(Stored data entries)
-- ==== Sys2Proof/Machine/Core.lean ====
section
/-! DEFINITION. The model as the host runs it. -/

def Sys2Proof.core : Host.Core :=
  { State := Sys2Proof.Machine.State, Fault := Sys2Proof.Machine.Fault,
    Refusal := Sys2Proof.Machine.Refusal, step := Sys2Proof.Machine.step, reset := Sys2Proof.Machine.State.reset }
end

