-- ==== Sys2Proof/Certificates/Slice0/Obligations.lean ====
section
/-! DEFINITION. The statements for the provers. A command's own effect is written out as a device, or as facts about
one; `Device.settle` then brings the blocks into step, and `Obligations.SettleLeavesSteady` says what that leaves as it
is. A frame's effect starts from `Device.completeExchange`: the exchange complete and its report frame gone up. -/

open Sys2Proof Sys2Proof.Machine

/-! ## The machine -/

/-- A step runs the command at the front of the queue with the queue's rest. -/
def Obligations.StepRunsFrontCommand : Prop :=
  ∀ (c : Instr) (rest : List Instr) (d : Device), step ⟨c :: rest, d⟩ = exec c ⟨rest, d⟩

/-- What a step does on an empty queue (the model's choice, log entry 2): nothing while RESETN is low; else the one
timed row that is due, some one of several due, or the passing of a millisecond. -/
def Obligations.EmptyQueueStep : Prop :=
  ∀ d : Device,
    (d.resetLow = true → step ⟨[], d⟩ = .next ⟨[], d⟩) ∧
    (d.resetLow = false → d.dueEvents = [] → step ⟨[], d⟩ = .next ⟨[], { d with now := d.now + 1 }⟩) ∧
    (∀ c, d.resetLow = false → d.dueEvents = [c] → step ⟨[], d⟩ = exec c ⟨[], d⟩) ∧
    (∀ c₁ c₂ r, d.resetLow = false → d.dueEvents = c₁ :: c₂ :: r →
      ∃ c ∈ d.dueEvents, step ⟨[], d⟩ = exec c ⟨[], { d with draws := d.draws + 1 }⟩)

/-- Every command completes in every state, and leaves the waiting commands as they are (the model's reading, log
entry 45: no command stops); while RESETN is low, none but the two of the reset line changes anything (the model's
reading, log entry 36). -/
def Obligations.EveryCommandCompletes : Prop :=
  (∀ (i : Instr) (s : State), ∃ t, exec i s = .next t ∧ t.pending = s.pending) ∧
  (∀ (i : Instr) (s : State), s.dev.resetLow = true → i ≠ .hardReset → i ≠ .resetnAsserted → exec i s = .next s)

/-- Bringing the blocks into step, with which every event and every frame ends: what it leaves as it is, everything that
`Steady` lists, the parts it is made of in their order, and what each part does.
A waiting ACK timeout is taken once no reception is in progress (R85). The DATA item is that of the READY slot with
the oldest ready since, offered afresh when it becomes another slot's and withdrawn when none may be offered: under
the hold, with a DATA burst on air, or with a slot AWAITING ACK (R84).
A CLEAR channel becomes BUSY with a BUSY condition, and the slots in progress are lost (R19, R22); a BUSY one
without becomes CLEAR, a clear spell starts, and CHANNEL CLEARED of a blocked channel is queued, or owed in a full
lane (R33). It comes after the reports of the event itself, LOOP RESULT among them (the model's choice, log entry
72). An entry whose removal waited goes when its pins have gone (R63, R64; log entry 64). What the choice of
contenders, their eligibility, the count of slots and the arbiter do stands in `ArbiterKeys`. -/
def Obligations.SettleLeavesSteady : Prop :=
  (∀ d : Device, d.settle.steady = d.steady) ∧
  (∀ d : Device, d.settle =
    (let e := d.takeWaitingTimeout.refreshData.settleChannel.selectAll.refreshEligible
     e.arbiterInstant.arbitrate.selectAll.removeUnpinned)) ∧
  (∀ d : Device,
    let waits : Nat → Prop := fun i => i < 8 ∧ (d.slot i).st = .awaitingAck ∧ (d.slot i).ackWaiting = true
    (d.reception = true ↔ d.rx.st = .syncing ∨ d.rx.st = .linked ∨ d.rx.st = .broadcast) ∧
    (d.reception = true ∨ (∀ i, ¬waits i) → d.takeWaitingTimeout = d) ∧
    ∀ i, d.reception = false → waits i → (∀ j, j < i → ¬waits j) → d.takeWaitingTimeout = d.takeTimeout i) ∧
  (∀ d : Device,
    let offered := d.access.routine.items.find? fun it => it.kind == .data
    let barred : Prop := d.holdInForce = true ∨ (∃ a, d.access.onAir = some a ∧ a.item.kind = .data) ∨
      ∃ s ∈ d.xfer.slots, s.st = .awaitingAck ∨ s.onAir = true
    let first : Nat → Prop := fun i => i < 8 ∧ (d.slot i).st = .ready ∧
      ∀ j, j < 8 → (d.slot j).st = .ready →
        (d.slot i).readySince < (d.slot j).readySince ∨ (d.slot i).readySince = (d.slot j).readySince ∧ i ≤ j
    let withdrawn : Device := { d with access := { d.access with
      routine := d.access.routine.withdraw fun it => it.kind == .data } }
    let item := fun i : Nat =>
      let s := d.slot i
      let text := match s.grant with
        | none => []
        | some g => d.store.readSyms g (111 * s.idx) (min 111 (s.len - 111 * s.idx))
      { kind := .data, dest := s.hop.getD 0, seq := s.num, body := dataBody ⟨s.idx, s.cnt, s.cls, s.dest, s.orig⟩ text,
        owner := .slot i, ready := d.now, cw := s.cw, ackEnd := 0, order := d.access.nextOffer, blindFrom := d.now,
        overdue := false : Item }
    (barred ∨ (∀ i, i < 8 → (d.slot i).st ≠ .ready) →
      (offered = none → d.refreshData = d) ∧
      (∀ it j, offered = some it → it.owner = .slot j → d.refreshData = withdrawn)) ∧
    (¬barred → ∀ i, first i →
      (∀ it, offered = some it → it.owner = .slot i → d.refreshData = d) ∧
      (offered = none ∨ (∃ it, offered = some it ∧ it.owner ≠ .slot i) →
        d.refreshData = { withdrawn with access := { withdrawn.access with
          routine := { withdrawn.access.routine with waiting := withdrawn.access.routine.waiting ++ [item i] },
          nextOffer := d.access.nextOffer + 1 } }))) ∧
  (∀ d : Device,
    let busy : Prop := d.access.debounced = true ∨ d.reception = true ∨ d.loop.st = .looping
    let frozen := fun q : ClassQueue => { q with contender := q.contender.map fun k => { k with slotBase := none } }
    let spell := match d.access.notClearSince with | none => 0 | some t => min ((d.now - t) / 1000) 65535
    let clear := fun c : Console => { d with
      console := c,
      access := { d.access with
        chan := .clear, clearSince := some d.now, notClearSince := none, blocked := false,
        lastBlocked := if d.access.blocked then spell else d.access.lastBlocked } }
    (d.access.chan = .own ∨ d.access.chan = .clear ∧ ¬busy ∨ d.access.chan = .busy ∧ busy → d.settleChannel = d) ∧
    (d.access.chan = .clear → busy → d.settleChannel = { d with access := { d.access with
      chan := .busy, clearSince := none, notClearSince := some d.now,
      answer := frozen d.access.answer, distress := frozen d.access.distress, priority := frozen d.access.priority,
      routine := frozen d.access.routine } }) ∧
    (d.access.chan = .busy → ¬busy → d.settleChannel = d.enterClear) ∧
    (d.access.blocked = false → d.enterClear = clear d.console) ∧
    (d.access.blocked = true → OwedRef.blocked ∈ d.console.general.owed → d.enterClear = clear d.console) ∧
    (d.access.blocked = true → OwedRef.blocked ∉ d.console.general.owed →
      (d.console.general.entries.length < 24 → d.enterClear = clear { d.console with
        general := { d.console.general with
          entries := d.console.general.entries ++ [⟨.channelCleared, 0, .report [.num 2 spell], 0⟩] } }) ∧
      (24 ≤ d.console.general.entries.length → d.enterClear = clear { d.console with
        general := { d.console.general with owed := d.console.general.owed ++ [.blocked] } }))) ∧
  (∀ d : Device,
    (∀ st, d.pinned st = true ↔ (∃ s ∈ d.xfer.slots, (s.st = .ready ∨ s.st = .awaitingAck) ∧ s.hop = some st) ∨
      ∃ e ∈ d.xfer.reasms, e.source = st) ∧
    d.removeUnpinned = { d with neigh := { d.neigh with
      entries := d.neigh.entries.filter fun n => !(n.removalWaits && !d.pinned n.station) } })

▸ Requirement: Output, from the data above, the lines from the line with "entry 45: no" to the line with "(∀ (i : Instr) (s : State), ∃" exactly as they stand, both ends included and nothing else.

▸ Solution to this exercise:
entry 45: no command stops); while RESETN is low, none but the two of the reset line changes anything (the model's
reading, log entry 36). -/
def Obligations.EveryCommandCompletes : Prop :=
  (∀ (i : Instr) (s : State), ∃ t, exec i s = .next t ∧ t.pending = s.pending) ∧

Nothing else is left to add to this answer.